Let’s turn to the most common way of measuring overcapacity—and use a scale where 0 means all factories are laying idle and 100 denotes maximum production. China’s capacity usage rates across industry as a whole have picked up steadily in recent quarters, with the new-energy vehicle sector generally high. China’s biggest EV exporters—including BYD Co., Li Auto and SAIC Motor Corp.—are all above the 80 mark on the scale, which, according to estimates from JSC Automotive, is deemed normal.

Overcapacity might result in high inventories, but that’s not the case for Chinese automakers. According to a Bloomberg analysis of listed companies, the inventories of Chinese auto makers are similar to the US. And China’s inventory alert index has been declining since last December, according to the China Automobile Dealers Association.

But here’s a question: even if overcapacity is occurring in China, is it significant enough to warrant external accusations of unfair practices?

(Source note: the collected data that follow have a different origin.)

-- ==== Sys2Proof/Machine/Step.lean ====
section
/-!
DEFINITION. One step of the block: the command at the front of the queue is taken and executed; on an empty queue the block idles.
-/
namespace Sys2Proof.Machine

/-- One step. The command at the front of the queue runs with the queue's rest; an empty queue leaves the state as it is (DESIGN CHOICE,
assumption log 1: what time alone brings about are rows of the table). -/
def step (s : State) : Host.Outcome State Fault Refusal :=
  match s.pending with
  | [] => .next s
  | c :: rest => exec c { s with pending := rest }

/-- The state with the command that a table word spells put at the front of its queue. The table gives no row any bits, so no word spells
one and the state stays as it is (assumption log 16). -/
def State.withFetchWord (s : State) (nbits w : Nat) : State :=
  match decodeTableWord nbits w with
  | some c => { s with pending := c :: s.pending }
  | none => s

end Sys2Proof.Machine
end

Michele Geraci, former Undersecretary of State at the Italian Ministry of Economic Development, believes it is not and that the idea of overcapacity, which literally means to produce more than domestic demand, has been around for centuries: “Many countries produce more than they can consume,” he said, “that’s why they export, and to some extent, world trade is based on that fact.”

Data suggests China only exports 15 percent of its overall vehicle production, which is favorable when compared with other countries, such as Germany, which exports over 75 percent of its car production annually, Japan about 50 percent, and South Korea almost 70 percent.

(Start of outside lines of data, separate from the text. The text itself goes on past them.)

-- ==== Sys2Proof/Certificates/Slice0/Obligations.lean ====
section
/-!
DEFINITION. The statements about the ES1620, family by family: the block and its ports, what reads answer, capture, the Sample Link, the Block
Assembler, the Segment Index, the bank groups, draining, viewing, the Store Channel, flags and notices, and the forms every step keeps.
-/
open Sys2Proof Sys2Proof.Machine

/-! ## The block and its ports -/

/-- One step takes the command at the front of the queue and executes it with the queue's rest. That an empty queue lets the block idle is the
MODEL's choice (assumption log 1), no rule of the spec. -/
def Obligations.StepRunsTheFrontCommand : Prop :=
  (∀ (c : Instr) (rest : List Instr) (s : State), s.pending = c :: rest → step s = exec c { s with pending := rest })
    ∧ ∀ s : State, s.pending = [] → step s = .next s

/-- Every command, in every state, answers a next state and leaves the waiting commands as they are. The spec gives every command that is due an
effect or an answer in every state; that a command which is not due answers a next state too (assumption log 5), that an ill-formed UNSUPPORTED_KIND does
(log 19), and that a device reset keeps the queue (log 20) are the MODEL's choices. -/
def Obligations.EveryCommandAnswersANextState : Prop :=
  ∀ (c : Instr) (s : State), ∃ t, exec c s = .next t ∧ t.pending = s.pending

/-- Every response of every act carries the Top Notice of its port as it stands at the end of the act, and the Top Notice is the lowest-numbered
kind both pending and enabled (R193). -/
def Obligations.ResponsesCarryTheTopNotice : Prop :=
  (∀ (c : Instr) (s t : State), exec c s = .next t → ∀ r ∈ t.sent, r.top = (t.port r.port).notices.top)
    ∧ (∀ (u : NoticeUnit) (k : NoticeKind), u.top = some k ↔
        (u.pending &&& u.mask).getLsbD k.number = true
          ∧ ∀ j : NoticeKind, j.number < k.number → (u.pending &&& u.mask).getLsbD j.number = false)
    ∧ ∀ u : NoticeUnit, u.top = none ↔ ∀ k : NoticeKind, (u.pending &&& u.mask).getLsbD k.number = false

/-- The tests a message meets at its port, and the length test of the owning block: the first that fails is answered at once and nothing else
changes. An unsupported Kind is answered UNSUPPORTED, and a ResetPort with a body BAD_PARAM (R195). -/
def Obligations.PortTestsRefuse : Prop :=
  (∀ (i : Instr) (p : Port) (h : Header) (kind : BitVec 8) (body : List Byte) (s : State),
      i.inRow = true → i.header = some h → i.message = some (p, kind, body) → p.supportsCode kind = true →
      kind ≠ RequestKind.code .resetPort →
        (h.bodyLength.toNat ≠ h.received → exec i s = .next (s.respond p h.tag kind .badParam .none))
          ∧ (h.bodyLength.toNat = h.received → 16 ≤ (s.port p).slots.length →
              exec i s = .next (s.respond p h.tag kind .busy .none))
          ∧ (h.bodyLength.toNat = h.received → (s.port p).slots.length < 16 → (∃ x ∈ (s.port p).slots, x.tag = h.tag) →
              exec i s = .next (s.respond p h.tag kind .duplicateTag .none))
          ∧ (h.bodyLength.toNat = h.received → (s.port p).slots.length < 16 → (∀ x ∈ (s.port p).slots, x.tag ≠ h.tag) →
              h.received ≠ i.bodyBytes → exec i s = .next (s.respond p h.tag kind .badParam .none)))
    ∧ (∀ (p : Port) (kind : BitVec 8) (h : Header) (s : State), p.supportsCode kind = false →
        exec (.unsupportedKind p kind h) s
          = .next (s.respond p h.tag kind (if h.bodyLength.toNat = h.received then .unsupported else .badParam) .none))
    ∧ ∀ (p : Port) (h : Header) (s : State), h.bodyLength.toNat ≠ h.received ∨ h.received ≠ 0 →
        exec (.resetPort p h) s = .next (s.respond p h.tag (RequestKind.code .resetPort) .badParam .none)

Yet, despite the allegations, China’s supply capacity in NEVs still cannot meet global demand. According to research firm, EVTank, global sales of NEVs reached 14.65 million units in 2023, while China produced 9.6 million NEVs.

Geraci played down the US accusation, saying it is common for certain parties in the country to make controversial pronouncements at this stage of the four-year election cycle.

“Since we are a few months away from US election, it is expected that candidates raise their voices against China because they need to be perceived as those that protect the domestic industry from competition from foreigners,” he said.

However, many in China are criticizing the accusations, and believe American interests would be better served by promoting a friendlier approach. Victor Gao, a chair professor at Soochow University, attributed the rapid development of China’s NEV industry to the country’s cost advantages and its effective integration of industrial chains. He said rather than trying to contain China’s progress in the EV revolution, the better approach would be one of full cooperation. He added that blocking Chinese EV cars from entering the American market would not help the U.S. make that important and strategic transition.

“If there is any competition in the EV industry,” Gao said, “the competition is not between China and the United States, or Japan, or Germany, but between the EV cars and a completely new EV ecosystem which represent the future with full integration of mobility, talents, cyberspace and AI, and the fuel cars which are a hang-over of the past automobile industry and a main contributor to carbon emissions.”